Have you ever wondered how the position of a point is determined in a plane? In everyday math, we often use rectangular coordinates, also known as Cartesian coordinates. These are represented as \((x, y)\), where \(x\) and \(y\) are the horizontal and vertical distances from a reference point called the origin.
This system allows us to place any point on a grid by moving horizontally by \(x\) units and vertically by \(y\) units.
For instance, in the problem at hand, you have the point \((-\sqrt{6}, -\sqrt{2})\). This means that starting from the origin, \(-\sqrt{6}\) is the distance to move along the x-axis, and \(-\sqrt{2}\) indicates how far to move along the y-axis. When both values are negative, the point is located in the third quadrant of the coordinate plane. Understanding their position is essential before moving to a polar representation.

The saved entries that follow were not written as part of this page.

-- ==== Sys2Proof/Machine/Phases.lean ====
section
/-! DEFINITION. The phase machine: FETCH, DECODE, EXECUTE and the step function (40_fsm.md R100 to R110). -/

namespace Sys2Proof.Machine

open Sys2Proof

/-- The writes of a completed FETCH (R102): the buffer, the advanced `pc` (modulo 65536), the phase, the snapshot. -/
def fetched (s : State) (w0 w1 : Word) (len : Nat) : State :=
  takeSnapshot .fetch
    { s with ir0 := w0, ir1 := w1, irAddr := s.pc, pc := BitVec.ofNat 16 ((s.pc.toNat + len) % 65536), phase := .decode }

/-- `do_fetch()` (R102): the second word is read at `pc + 1` in 17 bits, not wrapped, exactly when `w0[10] = 1`. -/
def doFetch (s : State) : Except Raise State := do
  let w0 ← memRead s (s.pc.setWidth 17)
  if wideBit w0 then do
    let w1 ← memRead s (s.pc.setWidth 17 + 1)
    .ok (fetched s w0 w1 2)
  else
    .ok (fetched s w0 0x0000 1)

/-- The writes of a completed DECODE (R103): the three latches, the phase, the snapshot. -/
def decoded (s : State) (t : Triple) : State :=
  takeSnapshot .decode { s with dOp := t.op, dMode := t.mode, dOperand := t.operand, phase := .execute }

/-- `do_decode()` (R103): DIRECT operands are not dereferenced here. -/
def doDecode (s : State) : Except Raise State :=
  match decodeTriple s.ir0 s.ir1 with
  | .ok t => .ok (decoded s t)
  | .error _ => .error { code := .decodeError, info := s.ir0.setWidth 17 }

/-- The triple in the decoded latches (10_state.md R29). -/
def latchTriple (s : State) : Triple := { op := s.dOp, operand := s.dOperand, mode := s.dMode }

/-- `do_execute()` (R104): the instruction the decoded latches hold. -/
def executeLatched (s : State) : Host.Outcome State Fault Refusal :=
  match instrOfLatches (wideBit s.ir0) (latchTriple s) with
  | some i => exec i s
  | none => .fault .unassignedLatch

/-- `step()` (R101): a no-op when the fault latch is set (R109) or the machine is halted (R108), else the one phase that
`phase` names. In the phase HALTED the step is a no-op (table of R100). -/
def stepPhase (s : State) : Host.Outcome State Fault Refusal :=
  if s.fault ≠ .none then .next s
  else if s.halted = true then .next s
  else
    match s.phase with
    | .fetch => commit s (doFetch s)
    | .decode => commit s (doDecode s)
    | .execute => executeLatched s
    | .halted => .next s

/-! ### Placing an instruction for the next step -/

/-- The two words stored where the next FETCH reads them, the machine ready to fetch (log 1). The memory is made large
enough for them where the address space has room; a second word at 0x10000 has no cell. -/
def placeWords (s : State) (w0 w1 : Word) : State :=
  let a := s.pc.toNat
  let m := (s.mem.grow (min 65536 (a + 2))).put a w0
  { s with
    mem := if a + 1 < 65536 then m.put (a + 1) w1 else m
    phase := .fetch
    halted := false
    fault := .none
    faultInfo := 0 }

/-- The FETCH and DECODE phases of the instruction at `pc`, as far as they complete: after them the very next step is its
EXECUTE (or the phase that fails). -/
def runFrontEnd (s : State) : State :=
  match doFetch s with
  | .error _ => s
  | .ok t =>
    match doDecode t with
    | .error _ => t
    | .ok u => u

end Sys2Proof.Machine
end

In the world of polar coordinates, one of the key concepts is the radial distance \(r\), which is the distance from the origin to the point.
We calculate radial distance using the Pythagorean theorem since \(r\) forms the hypotenuse of a right triangle with sides \(x\) and \(y\). This gives us the formula \(r = \sqrt{x^2 + y^2}\).
For the point \((-\sqrt{6}, -\sqrt{2})\), substitute the given values into the formula:

• Calculate squares: \((-\sqrt{6})^2 = 6\) and \((-\sqrt{2})^2 = 2\)
• Add them up: \(6 + 2 = 8\)
• Take the square root: \(\sqrt{8} = 2\sqrt{2}\)

Thus, the radial distance \(r\) is \(2\sqrt{2}\). This number tells us how far away the point is from the origin.

When calculating angles in polar coordinates, the inverse tangent, also known as the arctangent, is a valuable trigonometric function. It helps us determine the angle \(\theta\) by using the ratio of the opposite side to the adjacent side in a right triangle.
The formula for \(\theta\) is \(\theta = \tan^{-1}\left(\frac{y}{x}\right)\).
In this exercise:

• Substitute \(x = -\sqrt{6}\) and \(y = -\sqrt{2}\).
• We get \(\frac{-\sqrt{2}}{-\sqrt{6}} = \frac{\sqrt{2}}{\sqrt{3}}\). Simplified, this ratio is \(\frac{1}{\sqrt{3}}\).

Finally, we determine the basic angle \(\tan^{-1}\left(\frac{1}{\sqrt{3}}\right) = \frac{\pi}{6}\).
This initial angle doesn’t yet consider the quadrant in which our point is located.

Once you have the basic angle from the inverse tangent, it's crucial to find the correct angle \(\theta\) according to the point's position in the coordinate plane.
Our point \((-\sqrt{6}, -\sqrt{2})\) is in the third quadrant associated with angles larger than \(\pi\) (180 degrees) and less than \(3\pi/2\) (270 degrees).
Therefore, to find \(\theta\), we adjust our basic angle by adding \(\pi\) to account for the third quadrant:

• The basic angle from the inverse tangent is \(\frac{\pi}{6}\).
• Adding \(\pi\), we get \(\theta = \pi + \frac{\pi}{6} = \frac{7\pi}{6}\).

Thus, the angle in polar coordinates is \(\frac{7\pi}{6}\). This step ensures the direction of the point from the positive x-axis is accurately measured.